About CEC North Star
CEC North Star Energy Ltd is a non-public Calgary based Energy Corporation with a substantial oilsands lease holding in the Peace River block of north western Alberta Canada.
CEC North Star has acquired sixty-one (61) sections respectively 39,040 acres of leaseholds with a prospective resource of 873 MM bbl (Best Estimate) PIIP in the Elkton Debolt formations based on a 25 section independent analysis. The same independent petroleum engineering firm conducted a feasibility study 139 Mil (NPV @ 10% fully risked) based on a typical four sections development of the Elkton/Debolt. In addition the property is prospective for Bluesky/Gething oil sands formations which may lead to early primary production development similar to other projects in the Peace River Block offering significant production potential.
CEC North Star has entered into joint venture on adjoining properties consisting of 23 sections or 14,720 acres which may increase PIIP (Petroleum Initially in Place) to in excess of three (3) billion barrels.

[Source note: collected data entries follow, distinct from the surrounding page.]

/-! ## Notices and replies change the Link Interface alone -/

@[simp] theorem State.raise_now (n : Notice) : (s.raise n).now = s.now := by
  unfold State.raise; repeat' split
  all_goals rfl
@[simp] theorem State.raise_pending (n : Notice) : (s.raise n).pending = s.pending := by
  unfold State.raise; repeat' split
  all_goals rfl
@[simp] theorem State.raise_freeCount (n : Notice) : (s.raise n).freeCount = s.freeCount := by
  unfold State.raise; repeat' split
  all_goals rfl
@[simp] theorem State.raise_pins (n : Notice) : (s.raise n).pins = s.pins := by
  unfold State.raise; repeat' split
  all_goals rfl
@[simp] theorem State.raise_phase (n : Notice) : (s.raise n).phase = s.phase := by
  unfold State.raise; repeat' split
  all_goals rfl
@[simp] theorem State.raise_cause (n : Notice) : (s.raise n).cause = s.cause := by
  unfold State.raise; repeat' split
  all_goals rfl
@[simp] theorem State.raise_ageLimit (n : Notice) : (s.raise n).ageLimit = s.ageLimit := by
  unfold State.raise; repeat' split
  all_goals rfl
@[simp] theorem State.raise_doubtThreshold (n : Notice) : (s.raise n).doubtThreshold = s.doubtThreshold := by
  unfold State.raise; repeat' split
  all_goals rfl
@[simp] theorem State.raise_refillThreshold (n : Notice) : (s.raise n).refillThreshold = s.refillThreshold := by
  unfold State.raise; repeat' split
  all_goals rfl
@[simp] theorem State.raise_bays (n : Notice) : (s.raise n).bays = s.bays := by
  unfold State.raise; repeat' split
  all_goals rfl
@[simp] theorem State.raise_chans (n : Notice) : (s.raise n).chans = s.chans := by
  unfold State.raise; repeat' split
  all_goals rfl
@[simp] theorem State.raise_meters (n : Notice) : (s.raise n).meters = s.meters := by
  unfold State.raise; repeat' split
  all_goals rfl
@[simp] theorem State.raise_meterQueue (n : Notice) : (s.raise n).meterQueue = s.meterQueue := by
  unfold State.raise; repeat' split
  all_goals rfl
@[simp] theorem State.raise_meterHand (n : Notice) : (s.raise n).meterHand = s.meterHand := by
  unfold State.raise; repeat' split
  all_goals rfl
@[simp] theorem State.raise_segL (n : Notice) : (s.raise n).segL = s.segL := by
  unfold State.raise; repeat' split
  all_goals rfl
@[simp] theorem State.raise_segR (n : Notice) : (s.raise n).segR = s.segR := by
  unfold State.raise; repeat' split
  all_goals rfl
@[simp] theorem State.raise_challenge (n : Notice) : (s.raise n).challenge = s.challenge := by
  unfold State.raise; repeat' split
  all_goals rfl
@[simp] theorem State.raise_store (n : Notice) : (s.raise n).store = s.store := by
  unfold State.raise; repeat' split
  all_goals rfl
@[simp] theorem State.raise_hist (n : Notice) : (s.raise n).hist = s.hist := by
  unfold State.raise; repeat' split
  all_goals rfl
@[simp] theorem State.raise_link_framer (n : Notice) : (s.raise n).link.framer = s.link.framer := by
  unfold State.raise; repeat' split
  all_goals rfl
@[simp] theorem State.raise_link_intake (n : Notice) : (s.raise n).link.intake = s.link.intake := by
  unfold State.raise; repeat' split
  all_goals rfl
@[simp] theorem State.raise_link_waiting (n : Notice) : (s.raise n).link.waiting = s.link.waiting := by
  unfold State.raise; repeat' split
  all_goals rfl
@[simp] theorem State.raise_link_reserved (n : Notice) : (s.raise n).link.reserved = s.link.reserved := by
  unfold State.raise; repeat' split
  all_goals rfl
@[simp] theorem State.raise_link_replies (n : Notice) : (s.raise n).link.replies = s.link.replies := by
  unfold State.raise; repeat' split
  all_goals rfl
@[simp] theorem State.raise_link_noticeSeq (n : Notice) : (s.raise n).link.noticeSeq = s.link.noticeSeq := by
  unfold State.raise; repeat' split
  all_goals rfl
@[simp] theorem State.raise_link_tx (n : Notice) : (s.raise n).link.tx = s.link.tx := by
  unfold State.raise; repeat' split
  all_goals rfl
@[simp] theorem State.raise_link_badFrames (n : Notice) : (s.raise n).link.badFrames = s.link.badFrames := by
  unfold State.raise; repeat' split
  all_goals rfl
@[simp] theorem State.raise_link_droppedRefusals (n : Notice) : (s.raise n).link.droppedRefusals = s.link.droppedRefusals := by
  unfold State.raise; repeat' split
  all_goals rfl
@[simp] theorem State.raise_link_ignoredEntries (n : Notice) : (s.raise n).link.ignoredEntries = s.link.ignoredEntries := by
  unfold State.raise; repeat' split
  all_goals rfl
@[simp] theorem State.raise_link_rate (n : Notice) : (s.raise n).link.rate = s.link.rate := by
  unfold State.raise; repeat' split
  all_goals rfl
@[simp] theorem State.finishRequest_now (r : Result) (fs : List Byte) (z : Bool) :
    (s.finishRequest r fs z).now = s.now := by
  unfold State.finishRequest; split <;> rfl
@[simp] theorem State.finishRequest_pending (r : Result) (fs : List Byte) (z : Bool) :
    (s.finishRequest r fs z).pending = s.pending := by
  unfold State.finishRequest; split <;> rfl
@[simp] theorem State.finishRequest_freeCount (r : Result) (fs : List Byte) (z : Bool) :
    (s.finishRequest r fs z).freeCount = s.freeCount := by
  unfold State.finishRequest; split <;> rfl
@[simp] theorem State.finishRequest_pins (r : Result) (fs : List Byte) (z : Bool) :
    (s.finishRequest r fs z).pins = s.pins := by
  unfold State.finishRequest; split <;> rfl
@[simp] theorem State.finishRequest_phase (r : Result) (fs : List Byte) (z : Bool) :
    (s.finishRequest r fs z).phase = s.phase := by
  unfold State.finishRequest; split <;> rfl
@[simp] theorem State.finishRequest_cause (r : Result) (fs : List Byte) (z : Bool) :
    (s.finishRequest r fs z).cause = s.cause := by
  unfold State.finishRequest; split <;> rfl
@[simp] theorem State.finishRequest_ageLimit (r : Result) (fs : List Byte) (z : Bool) :
    (s.finishRequest r fs z).ageLimit = s.ageLimit := by
  unfold State.finishRequest; split <;> rfl
@[simp] theorem State.finishRequest_doubtThreshold (r : Result) (fs : List Byte) (z : Bool) :
    (s.finishRequest r fs z).doubtThreshold = s.doubtThreshold := by
  unfold State.finishRequest; split <;> rfl
@[simp] theorem State.finishRequest_refillThreshold (r : Result) (fs : List Byte) (z : Bool) :
    (s.finishRequest r fs z).refillThreshold = s.refillThreshold := by
  unfold State.finishRequest; split <;> rfl
@[simp] theorem State.finishRequest_bays (r : Result) (fs : List Byte) (z : Bool) :
    (s.finishRequest r fs z).bays = s.bays := by
  unfold State.finishRequest; split <;> rfl
@[simp] theorem State.finishRequest_chans (r : Result) (fs : List Byte) (z : Bool) :
    (s.finishRequest r fs z).chans = s.chans := by
  unfold State.finishRequest; split <;> rfl
@[simp] theorem State.finishRequest_meters (r : Result) (fs : List Byte) (z : Bool) :
    (s.finishRequest r fs z).meters = s.meters := by
  unfold State.finishRequest; split <;> rfl
@[simp] theorem State.finishRequest_meterQueue (r : Result) (fs : List Byte) (z : Bool) :
    (s.finishRequest r fs z).meterQueue = s.meterQueue := by
  unfold State.finishRequest; split <;> rfl
@[simp] theorem State.finishRequest_meterHand (r : Result) (fs : List Byte) (z : Bool) :
    (s.finishRequest r fs z).meterHand = s.meterHand := by
  unfold State.finishRequest; split <;> rfl
@[simp] theorem State.finishRequest_segL (r : Result) (fs : List Byte) (z : Bool) :
    (s.finishRequest r fs z).segL = s.segL := by
  unfold State.finishRequest; split <;> rfl
@[simp] theorem State.finishRequest_segR (r : Result) (fs : List Byte) (z : Bool) :
    (s.finishRequest r fs z).segR = s.segR := by
  unfold State.finishRequest; split <;> rfl
@[simp] theorem State.finishRequest_challenge (r : Result) (fs : List Byte) (z : Bool) :
    (s.finishRequest r fs z).challenge = s.challenge := by
  unfold State.finishRequest; split <;> rfl
@[simp] theorem State.finishRequest_store (r : Result) (fs : List Byte) (z : Bool) :
    (s.finishRequest r fs z).store = s.store := by
  unfold State.finishRequest; split <;> rfl
@[simp] theorem State.finishRequest_hist (r : Result) (fs : List Byte) (z : Bool) :
    (s.finishRequest r fs z).hist = s.hist := by
  unfold State.finishRequest; split <;> rfl
@[simp] theorem State.finishRequest_link_framer (r : Result) (fs : List Byte) (z : Bool) :
    (s.finishRequest r fs z).link.framer = s.link.framer := by
  unfold State.finishRequest; split <;> rfl
@[simp] theorem State.finishRequest_link_notices (r : Result) (fs : List Byte) (z : Bool) :
    (s.finishRequest r fs z).link.notices = s.link.notices := by
  unfold State.finishRequest; split <;> rfl
@[simp] theorem State.finishRequest_link_backlog (r : Result) (fs : List Byte) (z : Bool) :
    (s.finishRequest r fs z).link.backlog = s.link.backlog := by
  unfold State.finishRequest; split <;> rfl
@[simp] theorem State.finishRequest_link_noticeSeq (r : Result) (fs : List Byte) (z : Bool) :
    (s.finishRequest r fs z).link.noticeSeq = s.link.noticeSeq := by
  unfold State.finishRequest; split <;> rfl
@[simp] theorem State.finishRequest_link_tx (r : Result) (fs : List Byte) (z : Bool) :
    (s.finishRequest r fs z).link.tx = s.link.tx := by
  unfold State.finishRequest; split <;> rfl
@[simp] theorem State.finishRequest_link_badFrames (r : Result) (fs : List Byte) (z : Bool) :
    (s.finishRequest r fs z).link.badFrames = s.link.badFrames := by
  unfold State.finishRequest; split <;> rfl
@[simp] theorem State.finishRequest_link_droppedRefusals (r : Result) (fs : List Byte) (z : Bool) :
    (s.finishRequest r fs z).link.droppedRefusals = s.link.droppedRefusals := by
  unfold State.finishRequest; split <;> rfl
@[simp] theorem State.finishRequest_link_ignoredEntries (r : Result) (fs : List Byte) (z : Bool) :
    (s.finishRequest r fs z).link.ignoredEntries = s.link.ignoredEntries := by
  unfold State.finishRequest; split <;> rfl
@[simp] theorem State.finishRequest_link_rate (r : Result) (fs : List Byte) (z : Bool) :
    (s.finishRequest r fs z).link.rate = s.link.rate := by
  unfold State.finishRequest; split <;> rfl
@[simp] theorem State.bay_raise (n : Notice) (x : BayId) : (s.raise n).bay x = s.bay x := by
  simp [State.bay]
@[simp] theorem State.bay_finishRequest (r : Result) (fs : List Byte) (z : Bool) (x : BayId) :
    (s.finishRequest r fs z).bay x = s.bay x := by
  simp [State.bay]
@[simp] theorem State.chan_raise (n : Notice) (x : ChanId) : (s.raise n).chan x = s.chan x := by
  simp [State.chan]
@[simp] theorem State.chan_finishRequest (r : Result) (fs : List Byte) (z : Bool) (x : ChanId) :
    (s.finishRequest r fs z).chan x = s.chan x := by
  simp [State.chan]
@[simp] theorem State.meter_raise (n : Notice) (x : ChanId) : (s.raise n).meter x = s.meter x := by
  simp [State.meter]
@[simp] theorem State.meter_finishRequest (r : Result) (fs : List Byte) (z : Bool) (x : ChanId) :
    (s.finishRequest r fs z).meter x = s.meter x := by
  simp [State.meter]
@[simp] theorem State.seg_raise (n : Notice) (x : Segment) : (s.raise n).seg x = s.seg x := by
  cases x <;> simp [State.seg]
@[simp] theorem State.seg_finishRequest (r : Result) (fs : List Byte) (z : Bool) (x : Segment) :
    (s.finishRequest r fs z).seg x = s.seg x := by
  cases x <;> simp [State.seg]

CEC North Star goals of ultimately 100,000 bbl/d of bitumen from these lands and objectives are to create value by developing these oilsands properties using scalable project development targeting multiple 5-10,000 bbl/d facilities with stakeholder involvement at every stage – Environment, Occupational Health and Safety are of paramount concern. Use of known technologies while remaining flexible to adopt new processes to maximize recovery of oil in place while reducing operating costs to the targeted sub $20/bbl and a relatively quick development schedule and lower capital costs compared to other oilsand projects resulting in maximum return on capital invested and quicker shareholder returns.
This press release contains forward-looking statements concerning future events and the Company's growth and business strategy. Words such as "expects," "will," "intends," "plans," "believes," "anticipates," "hopes," "estimates," and variations on such words and similar expressions are intended to identify forward-looking statements. Although the Company believes that the expectations reflected in such forward-looking statements are reasonable, no assurance can be given that such expectations will prove to have been correct. Forward looking statements in this press release include statements about our drilling development program. These statements involve known and unknown risks and are based upon a number of assumptions and estimates that are inherently subject to significant uncertainties and contingencies, many of which are beyond the control of the Company. Actual results may differ materially from those expressed or implied by such forward-looking statements. Factors that could cause actual results to differ materially include, but are not limited to, the timing and results of our 2012 drilling and development plan. Additional factors include increased expenses or unanticipated difficulties in drilling wells, actual production being less than our development tests, changes in the Company's business; competitive factors in the market(s) in which the Company operates; risks associated with oil and gas operations in the United States; and other factors listed from time to time in the Company's filings with the Securities and Exchange Commission including the Company's Annual Report on Form 10-K for the year ended December 31, 2011 and its Quarterly Report on Form 10-Q for the quarter ended March 31, 2012. The Company expressly disclaims any obligations or undertaking to release publicly any updates or revisions to any forward-looking statements contained herein to reflect any change in the Company's expectations with respect thereto or any change in events, conditions or circumstances on which any statement is based.
Cautionary Note to U.S. Investors -- The United States Securities and Exchange Commission permits oil and gas companies, in their filings with the SEC, to disclose only proved reserves that a company has demonstrated by actual production or conclusive formation tests to be economically and legally producible under existing economic and operating conditions. We use certain terms in this press release, such as "probable," "possible," "recoverable" or "potential" reserves among others, that the SEC's guidelines strictly prohibit us from including in filings with the SEC. Investors are urged to consider closely the disclosure in our filings with the SEC.